I guess it's to comply with REST as it returns a different output each
time it is called.
> Also, as a random aside, why does _uuids require a POST?
Well, for one thing you definitely don't want that request cached :-)
Touché
--
> Hmmm, while I knew the chances of a collision were slim, after
> reading the wikipedia page on UUIDs and the probability of a
> collision, I don't even think the question is worth asking :)
>
Heh, It's worth asking (it's means you are doing your job), but the
answer for all practical purposes is "it doesn't matter". The
documentation as stated is incorrect (for one thing, the UUID
generation request is independent of a database), and performing such
a check would be needlessly expensive, given the extremely low
likelihood of collision. And of course if there is a collision, it's
automatically detected and no data is lost.
-Damien
> The documentation as stated is incorrect
Fixed.
Cheers
Jan
--
I don't see a problem with GET'ing a set of UUIDs. It doesn't change
the server's state in any way and doing another GET continues to have
no effect.
It's a time-dependent resource, that's all.
- Matt
In the normal case you would POST a document to a collection when you
want the server to choose the final URL. However, intermediaries have
a habit of retrying POSTs randomly, so when you POST and id-less Couch
document, occasionally duplicate documents are created. We work around
this by recommending PUT as the document creation method. Of course
clients can specify any document id they'd like to, but for
lightweight clients CouchDB provides the _uuids service.
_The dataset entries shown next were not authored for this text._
-- ==== Sys2Proof/Machine/Fault.lean ====
section
/-!
DEFINITION. Page walks of far accesses (R116), the fault unit (R126 to R131), side-log replay (R123), invalidation (R133,
R134), and the placement unit's own events (R24 to R27, R136).
-/

namespace Sys2Proof.Machine

/-- PAGE_WALK_COMPLETE: a walk for a far access ends, and with it the accesses that joined it (R115); one that still waits in the
walk queue goes on waiting. -/
def execPageWalkComplete (k id : Nat) (s : State) : Host.Outcome State Fault Refusal := onFar k id (fun a t => t.farWalkEnd a) s

/-! ### Batches (R127 to R130) -/

/-- A range record before it is written. -/
structure RangeRec where
  asid : Nat
  cause : Nat
  vpn : Nat
  pages : Nat
  count : Nat
  kinds : BitVec 8
  crew : Nat
  lcore : Nat
  deriving DecidableEq, Repr

/-- Insert into a list sorted by a strict order. -/
def insertBy {α : Type} (lt : α → α → Bool) (e : α) : List α → List α
  | [] => [e]
  | x :: l => if lt e x then e :: x :: l else x :: insertBy lt e l

/-- Sort by a strict order, keeping equals in their order. -/
def sortBy {α : Type} (lt : α → α → Bool) (l : List α) : List α := l.foldl (fun a e => insertBy lt e a) []

/-- Lexicographic order of three numbers. -/
def lt3 (a b : Nat × Nat × Nat) : Bool :=
  decide (a.1 < b.1) || (decide (a.1 = b.1) && (decide (a.2.1 < b.2.1) || (decide (a.2.1 = b.2.1) && decide (a.2.2 < b.2.2))))

/-- Records in the order in which they group and merge: ASID, cause, page. -/
def recLt (a b : Nat × PageRec) : Bool :=
  lt3 (a.2.asid.toNat, a.2.cause.toNat, a.2.vpn.toNat) (b.2.asid.toNat, b.2.cause.toNat, b.2.vpn.toNat)

/-- A range of one record, with the opening order of its first faulting access. -/
def oneRange (p : Nat × PageRec) : Nat × RangeRec :=
  (p.1, ⟨p.2.asid.toNat, p.2.cause.toNat, p.2.vpn.toNat, 1, p.2.count, p.2.kinds, p.2.crew.toNat, p.2.lcore⟩)

/-- Add a record to the range that ends just before it. -/
def joinRange (r : Nat × RangeRec) (p : Nat × PageRec) : Nat × RangeRec :=
  let x := r.2
  let y := { x with pages := x.pages + 1, count := x.count + p.2.count, kinds := x.kinds ||| p.2.kinds }
  if p.1 < r.1 then (p.1, { y with crew := p.2.crew.toNat, lcore := p.2.lcore }) else (r.1, y)

/-- A record continues a range. -/
def continues (x : RangeRec) (p : PageRec) : Bool :=
  decide (p.asid.toNat = x.asid) && decide (p.cause.toNat = x.cause) && decide (p.vpn.toNat = x.vpn + x.pages)

/-- Merge runs of consecutive pages of sorted records. -/
def mergeRuns : List (Nat × PageRec) → List (Nat × RangeRec) → List (Nat × RangeRec)
  | [], acc => acc
  | p :: l, acc =>
    match acc.getLast? with
    | some r => if continues r.2 p.2 then mergeRuns l (acc.dropLast ++ [joinRange r p]) else mergeRuns l (acc ++ [oneRange p])
    | none => mergeRuns l [oneRange p]

/-- The range records of a batch, sorted by ASID, first page, cause (R127). -/
def rangesOf (l : List PageRec) : List RangeRec :=
  let ps := sortBy recLt ((List.range l.length).zip l)
  sortBy (fun a b => lt3 (a.asid, a.vpn, a.cause) (b.asid, b.vpn, b.cause)) ((mergeRuns ps []).map (·.2))

/-- The four doublewords of a range record (R128). -/
def RangeRec.words (r : RangeRec) (seq : BitVec 32) : List Word :=
  [BitVec.ofNat 64 (r.vpn * 2 ^ 12), BitVec.ofNat 64 (r.asid * 2 ^ 48 + r.cause * 2 ^ 44 + r.pages),
   BitVec.ofNat 64 (min r.count 0xFFFFFFFF * 2 ^ 32 + r.crew * 2 ^ 16 + r.lcore * 2 ^ 8 + r.kinds.toNat),
   BitVec.ofNat 64 (seq.toNat * 2 ^ 32)]

/-- FLT_CTL's fields (R129). -/
def Flt.en (f : Flt) : Bool := wb f.ctl 0
def Flt.thresh (f : Flt) : Nat := bf f.ctl 25 16
def Flt.timerNs (f : Flt) : Nat := bf f.ctl 47 32 * 1000

/-- Ring base and its number of records (R129). -/
def Flt.base (f : Flt) : Nat := bf f.ring 51 11 * 2048
def Flt.size (f : Flt) : Nat := 2 ^ (min 10 (bf f.ring 3 0) + 6)

/-- Open records; the records of the closed batch that waits. -/
def Flt.opened (f : Flt) : List PageRec := f.recs.filter (fun r => !r.closed)
def Flt.batch (f : Flt) : List PageRec := f.recs.filter (fun r => r.closed && r.seq.isNone)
The POST is pragmatic for cache-control reasons, but also RESTy,
because it exposes the service that CouchDB uses internally for
directing document POSTs to new ids. By using the _uuids service,
clients can become the part of CouchDB that would direct documents to
URLs in a collection.
--
Chris Anderson
http://jchris.mfdz.com
I don't agree and I think it should change to GET.
* You hint that it is to mirror the process required for the creation of
documents. This is not how we should be designing the interface. UUID
creation is totally disjoint and should be considered separately.
* You mention cache-control, but nothing about GET semantics implies
cacheability so unless there is some major flaw with common UA
implementations I don't see this as a valid argument.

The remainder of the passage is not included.